### ASSIGNMENT:
Count the lines in the entries below that include the word "starterBoot". Give nothing but the number.

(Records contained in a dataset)
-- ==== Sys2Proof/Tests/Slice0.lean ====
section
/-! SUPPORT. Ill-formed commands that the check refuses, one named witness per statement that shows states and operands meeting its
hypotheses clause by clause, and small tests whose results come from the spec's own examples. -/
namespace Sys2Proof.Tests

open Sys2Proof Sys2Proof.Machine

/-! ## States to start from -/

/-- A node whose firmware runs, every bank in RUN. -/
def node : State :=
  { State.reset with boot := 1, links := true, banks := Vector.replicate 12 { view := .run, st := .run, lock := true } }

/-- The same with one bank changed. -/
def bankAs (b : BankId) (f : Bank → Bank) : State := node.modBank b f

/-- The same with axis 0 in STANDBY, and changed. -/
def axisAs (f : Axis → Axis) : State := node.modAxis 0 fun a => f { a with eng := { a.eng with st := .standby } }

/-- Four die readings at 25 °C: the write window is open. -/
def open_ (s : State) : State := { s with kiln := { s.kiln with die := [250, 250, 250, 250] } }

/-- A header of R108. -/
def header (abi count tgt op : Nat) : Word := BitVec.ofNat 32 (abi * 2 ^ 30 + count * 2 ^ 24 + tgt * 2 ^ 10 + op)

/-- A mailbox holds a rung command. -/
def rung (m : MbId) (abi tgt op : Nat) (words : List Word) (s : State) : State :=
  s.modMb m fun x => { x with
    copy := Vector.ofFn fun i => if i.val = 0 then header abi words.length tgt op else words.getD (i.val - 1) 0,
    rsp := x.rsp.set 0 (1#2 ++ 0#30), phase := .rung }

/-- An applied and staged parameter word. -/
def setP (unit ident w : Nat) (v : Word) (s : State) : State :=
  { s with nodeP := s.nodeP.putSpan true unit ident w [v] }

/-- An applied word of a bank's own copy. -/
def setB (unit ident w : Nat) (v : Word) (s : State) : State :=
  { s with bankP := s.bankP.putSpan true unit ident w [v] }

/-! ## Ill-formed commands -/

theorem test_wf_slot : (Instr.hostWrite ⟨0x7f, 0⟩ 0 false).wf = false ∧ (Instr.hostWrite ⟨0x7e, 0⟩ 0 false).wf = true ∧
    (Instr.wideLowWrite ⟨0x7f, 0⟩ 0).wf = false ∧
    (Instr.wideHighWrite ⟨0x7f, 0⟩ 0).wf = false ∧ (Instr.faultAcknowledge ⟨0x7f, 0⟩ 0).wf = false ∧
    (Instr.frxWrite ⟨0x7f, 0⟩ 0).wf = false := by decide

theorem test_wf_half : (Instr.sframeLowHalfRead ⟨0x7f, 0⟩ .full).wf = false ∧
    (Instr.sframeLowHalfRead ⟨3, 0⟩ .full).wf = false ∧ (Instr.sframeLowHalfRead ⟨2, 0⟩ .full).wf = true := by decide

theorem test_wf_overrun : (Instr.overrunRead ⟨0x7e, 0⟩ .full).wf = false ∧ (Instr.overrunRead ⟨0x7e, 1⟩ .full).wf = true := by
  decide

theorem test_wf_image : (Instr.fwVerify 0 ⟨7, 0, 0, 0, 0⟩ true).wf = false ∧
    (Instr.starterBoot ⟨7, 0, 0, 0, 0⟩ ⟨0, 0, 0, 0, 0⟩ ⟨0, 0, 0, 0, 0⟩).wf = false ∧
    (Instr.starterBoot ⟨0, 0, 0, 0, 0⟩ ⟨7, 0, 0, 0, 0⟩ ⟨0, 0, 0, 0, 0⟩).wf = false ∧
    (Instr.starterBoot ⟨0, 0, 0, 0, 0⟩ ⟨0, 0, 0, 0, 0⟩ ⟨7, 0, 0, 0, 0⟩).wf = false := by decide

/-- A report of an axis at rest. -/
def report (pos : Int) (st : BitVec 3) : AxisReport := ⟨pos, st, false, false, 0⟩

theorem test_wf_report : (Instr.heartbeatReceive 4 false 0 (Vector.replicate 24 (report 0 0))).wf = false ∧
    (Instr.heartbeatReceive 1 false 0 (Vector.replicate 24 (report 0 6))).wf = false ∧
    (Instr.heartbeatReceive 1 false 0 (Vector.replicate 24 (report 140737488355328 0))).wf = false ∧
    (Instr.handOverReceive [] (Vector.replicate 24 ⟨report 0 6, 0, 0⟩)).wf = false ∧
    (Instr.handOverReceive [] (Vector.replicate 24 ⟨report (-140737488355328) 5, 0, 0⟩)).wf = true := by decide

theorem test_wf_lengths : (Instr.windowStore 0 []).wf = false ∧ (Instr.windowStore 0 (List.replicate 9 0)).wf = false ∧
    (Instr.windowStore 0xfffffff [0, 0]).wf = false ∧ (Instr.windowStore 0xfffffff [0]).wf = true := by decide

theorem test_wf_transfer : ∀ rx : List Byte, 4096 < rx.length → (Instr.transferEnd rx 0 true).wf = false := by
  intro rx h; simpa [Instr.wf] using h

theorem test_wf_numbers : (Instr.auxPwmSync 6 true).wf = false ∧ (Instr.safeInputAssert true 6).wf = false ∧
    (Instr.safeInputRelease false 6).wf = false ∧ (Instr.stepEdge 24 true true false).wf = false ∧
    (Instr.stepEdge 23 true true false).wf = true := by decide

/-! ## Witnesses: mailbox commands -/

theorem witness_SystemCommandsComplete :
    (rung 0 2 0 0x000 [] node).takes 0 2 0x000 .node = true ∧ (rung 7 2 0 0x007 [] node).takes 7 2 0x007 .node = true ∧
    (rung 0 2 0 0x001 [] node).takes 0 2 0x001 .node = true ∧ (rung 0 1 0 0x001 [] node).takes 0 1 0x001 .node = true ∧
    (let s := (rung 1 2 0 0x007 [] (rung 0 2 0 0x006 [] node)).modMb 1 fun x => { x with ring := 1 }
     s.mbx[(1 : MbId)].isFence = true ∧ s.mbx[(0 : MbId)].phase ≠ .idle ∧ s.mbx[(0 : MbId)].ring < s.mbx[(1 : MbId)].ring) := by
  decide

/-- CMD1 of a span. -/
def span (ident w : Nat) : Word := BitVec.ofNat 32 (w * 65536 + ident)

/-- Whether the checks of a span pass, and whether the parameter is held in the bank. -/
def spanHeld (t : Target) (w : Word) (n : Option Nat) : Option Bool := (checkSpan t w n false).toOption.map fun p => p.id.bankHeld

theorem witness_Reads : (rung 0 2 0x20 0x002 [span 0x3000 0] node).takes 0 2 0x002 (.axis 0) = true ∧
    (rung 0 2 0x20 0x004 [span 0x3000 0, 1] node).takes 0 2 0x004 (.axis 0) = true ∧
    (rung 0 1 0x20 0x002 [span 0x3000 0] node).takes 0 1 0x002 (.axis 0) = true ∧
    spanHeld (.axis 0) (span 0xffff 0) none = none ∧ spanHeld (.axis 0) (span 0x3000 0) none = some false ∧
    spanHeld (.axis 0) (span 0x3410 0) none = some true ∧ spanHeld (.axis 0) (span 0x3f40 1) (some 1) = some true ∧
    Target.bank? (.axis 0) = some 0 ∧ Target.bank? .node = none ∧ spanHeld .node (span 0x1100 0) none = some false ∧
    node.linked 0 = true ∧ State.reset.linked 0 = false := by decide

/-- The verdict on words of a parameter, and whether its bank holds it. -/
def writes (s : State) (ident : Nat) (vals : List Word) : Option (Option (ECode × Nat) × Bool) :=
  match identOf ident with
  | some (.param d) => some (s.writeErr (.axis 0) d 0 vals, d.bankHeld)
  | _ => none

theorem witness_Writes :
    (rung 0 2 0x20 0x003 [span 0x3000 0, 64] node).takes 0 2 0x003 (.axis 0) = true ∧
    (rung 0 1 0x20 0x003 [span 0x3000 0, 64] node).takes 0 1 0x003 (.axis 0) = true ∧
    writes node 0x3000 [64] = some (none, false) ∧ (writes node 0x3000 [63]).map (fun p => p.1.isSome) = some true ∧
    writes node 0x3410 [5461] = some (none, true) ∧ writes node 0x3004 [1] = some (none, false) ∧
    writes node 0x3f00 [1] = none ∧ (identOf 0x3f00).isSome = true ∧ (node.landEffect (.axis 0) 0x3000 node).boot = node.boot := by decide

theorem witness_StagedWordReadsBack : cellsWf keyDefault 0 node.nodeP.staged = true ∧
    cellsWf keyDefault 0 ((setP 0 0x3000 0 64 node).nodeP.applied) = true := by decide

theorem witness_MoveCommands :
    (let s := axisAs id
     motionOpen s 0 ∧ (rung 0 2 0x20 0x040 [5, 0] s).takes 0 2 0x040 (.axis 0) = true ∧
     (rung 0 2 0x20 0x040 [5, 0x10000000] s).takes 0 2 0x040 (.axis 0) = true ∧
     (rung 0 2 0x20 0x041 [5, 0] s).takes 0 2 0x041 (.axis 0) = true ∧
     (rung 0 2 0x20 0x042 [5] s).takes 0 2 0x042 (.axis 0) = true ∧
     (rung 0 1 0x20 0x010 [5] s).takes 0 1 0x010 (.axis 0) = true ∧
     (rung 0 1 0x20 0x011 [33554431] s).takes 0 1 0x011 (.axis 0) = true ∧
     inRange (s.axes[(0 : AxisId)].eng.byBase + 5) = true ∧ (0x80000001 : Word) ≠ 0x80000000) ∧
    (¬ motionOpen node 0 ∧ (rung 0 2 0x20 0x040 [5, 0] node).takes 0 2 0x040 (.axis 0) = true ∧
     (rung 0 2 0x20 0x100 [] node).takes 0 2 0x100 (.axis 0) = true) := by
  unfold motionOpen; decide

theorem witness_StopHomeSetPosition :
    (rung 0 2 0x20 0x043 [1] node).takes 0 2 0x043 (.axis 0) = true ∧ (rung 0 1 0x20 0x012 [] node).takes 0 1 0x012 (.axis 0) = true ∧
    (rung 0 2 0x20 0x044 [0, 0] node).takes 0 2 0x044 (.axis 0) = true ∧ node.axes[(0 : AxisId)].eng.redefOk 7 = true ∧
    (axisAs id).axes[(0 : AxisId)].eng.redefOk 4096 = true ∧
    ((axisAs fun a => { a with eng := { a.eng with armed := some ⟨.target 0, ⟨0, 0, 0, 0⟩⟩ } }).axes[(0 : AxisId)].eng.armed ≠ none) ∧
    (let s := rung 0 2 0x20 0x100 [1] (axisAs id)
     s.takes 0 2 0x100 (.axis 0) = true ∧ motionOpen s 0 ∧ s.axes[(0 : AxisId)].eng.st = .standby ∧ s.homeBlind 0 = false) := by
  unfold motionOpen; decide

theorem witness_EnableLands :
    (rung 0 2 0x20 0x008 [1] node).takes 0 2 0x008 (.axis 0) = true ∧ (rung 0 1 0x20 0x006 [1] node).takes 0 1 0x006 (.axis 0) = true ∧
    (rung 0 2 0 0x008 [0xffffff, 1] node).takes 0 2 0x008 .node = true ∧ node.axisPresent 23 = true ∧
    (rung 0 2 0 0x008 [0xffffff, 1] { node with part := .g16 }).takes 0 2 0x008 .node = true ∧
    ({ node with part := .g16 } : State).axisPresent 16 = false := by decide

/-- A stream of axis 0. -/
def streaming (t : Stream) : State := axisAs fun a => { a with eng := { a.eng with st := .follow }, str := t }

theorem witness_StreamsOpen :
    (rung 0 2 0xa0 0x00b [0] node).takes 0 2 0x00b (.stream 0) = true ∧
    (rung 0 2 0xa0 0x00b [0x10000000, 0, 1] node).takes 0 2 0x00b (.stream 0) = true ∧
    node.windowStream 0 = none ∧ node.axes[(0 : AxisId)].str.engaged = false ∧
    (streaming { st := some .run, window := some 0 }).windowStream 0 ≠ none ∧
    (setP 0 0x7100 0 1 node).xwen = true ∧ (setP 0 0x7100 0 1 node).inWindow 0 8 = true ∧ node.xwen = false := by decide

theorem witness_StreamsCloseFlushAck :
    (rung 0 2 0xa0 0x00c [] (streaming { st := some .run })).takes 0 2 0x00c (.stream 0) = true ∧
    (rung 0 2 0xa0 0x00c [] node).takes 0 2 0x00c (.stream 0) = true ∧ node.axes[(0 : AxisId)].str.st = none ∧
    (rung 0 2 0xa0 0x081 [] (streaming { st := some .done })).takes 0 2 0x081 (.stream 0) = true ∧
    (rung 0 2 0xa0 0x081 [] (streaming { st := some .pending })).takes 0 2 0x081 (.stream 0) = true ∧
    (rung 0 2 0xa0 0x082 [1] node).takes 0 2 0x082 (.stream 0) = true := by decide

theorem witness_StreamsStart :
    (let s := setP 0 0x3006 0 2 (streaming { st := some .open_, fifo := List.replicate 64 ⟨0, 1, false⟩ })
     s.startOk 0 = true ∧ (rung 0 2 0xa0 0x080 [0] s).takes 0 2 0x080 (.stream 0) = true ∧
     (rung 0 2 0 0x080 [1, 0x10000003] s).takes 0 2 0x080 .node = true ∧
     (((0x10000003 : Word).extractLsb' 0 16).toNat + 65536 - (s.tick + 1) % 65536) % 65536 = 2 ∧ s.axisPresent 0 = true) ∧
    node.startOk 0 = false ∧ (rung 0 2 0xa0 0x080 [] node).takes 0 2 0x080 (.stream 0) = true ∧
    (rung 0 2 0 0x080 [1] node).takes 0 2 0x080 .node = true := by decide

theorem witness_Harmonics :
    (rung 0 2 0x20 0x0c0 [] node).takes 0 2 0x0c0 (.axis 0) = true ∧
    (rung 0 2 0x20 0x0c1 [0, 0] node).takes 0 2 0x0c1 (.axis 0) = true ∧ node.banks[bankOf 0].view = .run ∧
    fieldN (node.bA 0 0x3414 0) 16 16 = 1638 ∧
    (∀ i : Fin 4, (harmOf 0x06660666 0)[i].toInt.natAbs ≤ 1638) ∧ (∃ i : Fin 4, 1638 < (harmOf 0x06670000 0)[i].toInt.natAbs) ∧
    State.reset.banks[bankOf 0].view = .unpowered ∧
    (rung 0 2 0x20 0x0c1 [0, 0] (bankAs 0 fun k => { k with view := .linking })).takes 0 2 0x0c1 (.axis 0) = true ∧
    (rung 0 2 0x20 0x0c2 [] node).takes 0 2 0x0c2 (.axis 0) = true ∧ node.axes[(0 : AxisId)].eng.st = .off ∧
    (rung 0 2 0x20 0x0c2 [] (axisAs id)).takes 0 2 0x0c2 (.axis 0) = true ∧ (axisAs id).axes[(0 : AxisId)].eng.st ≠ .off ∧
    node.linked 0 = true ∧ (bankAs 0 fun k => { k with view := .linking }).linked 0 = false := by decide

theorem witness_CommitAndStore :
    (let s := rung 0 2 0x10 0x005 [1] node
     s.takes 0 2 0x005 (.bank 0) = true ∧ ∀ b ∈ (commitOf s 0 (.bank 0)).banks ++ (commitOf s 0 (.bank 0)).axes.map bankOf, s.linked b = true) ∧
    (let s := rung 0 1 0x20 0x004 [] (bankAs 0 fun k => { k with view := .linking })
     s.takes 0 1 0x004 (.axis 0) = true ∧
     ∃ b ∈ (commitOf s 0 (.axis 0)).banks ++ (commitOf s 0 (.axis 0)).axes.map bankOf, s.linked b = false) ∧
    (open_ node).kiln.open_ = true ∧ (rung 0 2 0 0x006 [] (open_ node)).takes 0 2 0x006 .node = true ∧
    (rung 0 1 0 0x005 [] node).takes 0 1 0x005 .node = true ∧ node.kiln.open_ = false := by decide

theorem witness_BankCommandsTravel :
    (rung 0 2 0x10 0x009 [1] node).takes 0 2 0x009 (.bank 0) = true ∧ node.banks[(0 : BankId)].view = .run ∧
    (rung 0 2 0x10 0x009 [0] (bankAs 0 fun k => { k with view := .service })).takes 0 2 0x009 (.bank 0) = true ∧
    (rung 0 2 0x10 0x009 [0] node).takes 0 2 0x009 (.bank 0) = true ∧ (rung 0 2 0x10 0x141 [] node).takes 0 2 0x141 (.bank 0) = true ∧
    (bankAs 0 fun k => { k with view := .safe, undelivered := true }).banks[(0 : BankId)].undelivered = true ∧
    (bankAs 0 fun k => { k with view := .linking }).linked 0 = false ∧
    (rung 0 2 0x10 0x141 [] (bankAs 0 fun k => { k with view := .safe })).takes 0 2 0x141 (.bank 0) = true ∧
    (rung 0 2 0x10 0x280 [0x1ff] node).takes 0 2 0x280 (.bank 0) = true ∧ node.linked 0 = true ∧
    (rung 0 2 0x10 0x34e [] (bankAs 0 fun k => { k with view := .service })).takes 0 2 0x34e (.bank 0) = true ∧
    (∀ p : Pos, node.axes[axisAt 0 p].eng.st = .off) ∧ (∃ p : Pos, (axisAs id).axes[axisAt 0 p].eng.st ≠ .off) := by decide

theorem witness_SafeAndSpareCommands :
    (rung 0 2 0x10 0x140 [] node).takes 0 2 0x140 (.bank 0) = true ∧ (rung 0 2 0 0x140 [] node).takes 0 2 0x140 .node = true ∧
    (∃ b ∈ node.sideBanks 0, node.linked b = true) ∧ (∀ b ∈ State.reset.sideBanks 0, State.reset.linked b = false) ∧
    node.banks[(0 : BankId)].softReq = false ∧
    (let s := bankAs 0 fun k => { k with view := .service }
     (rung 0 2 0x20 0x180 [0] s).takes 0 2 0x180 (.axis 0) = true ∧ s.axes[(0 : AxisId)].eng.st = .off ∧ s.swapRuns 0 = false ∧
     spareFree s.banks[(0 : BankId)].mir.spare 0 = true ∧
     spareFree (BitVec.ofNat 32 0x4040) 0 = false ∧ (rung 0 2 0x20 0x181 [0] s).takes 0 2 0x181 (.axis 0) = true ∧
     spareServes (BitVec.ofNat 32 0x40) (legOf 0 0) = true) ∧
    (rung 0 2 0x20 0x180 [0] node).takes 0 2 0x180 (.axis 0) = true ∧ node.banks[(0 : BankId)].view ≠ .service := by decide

### THE COMPLETED TASK:
3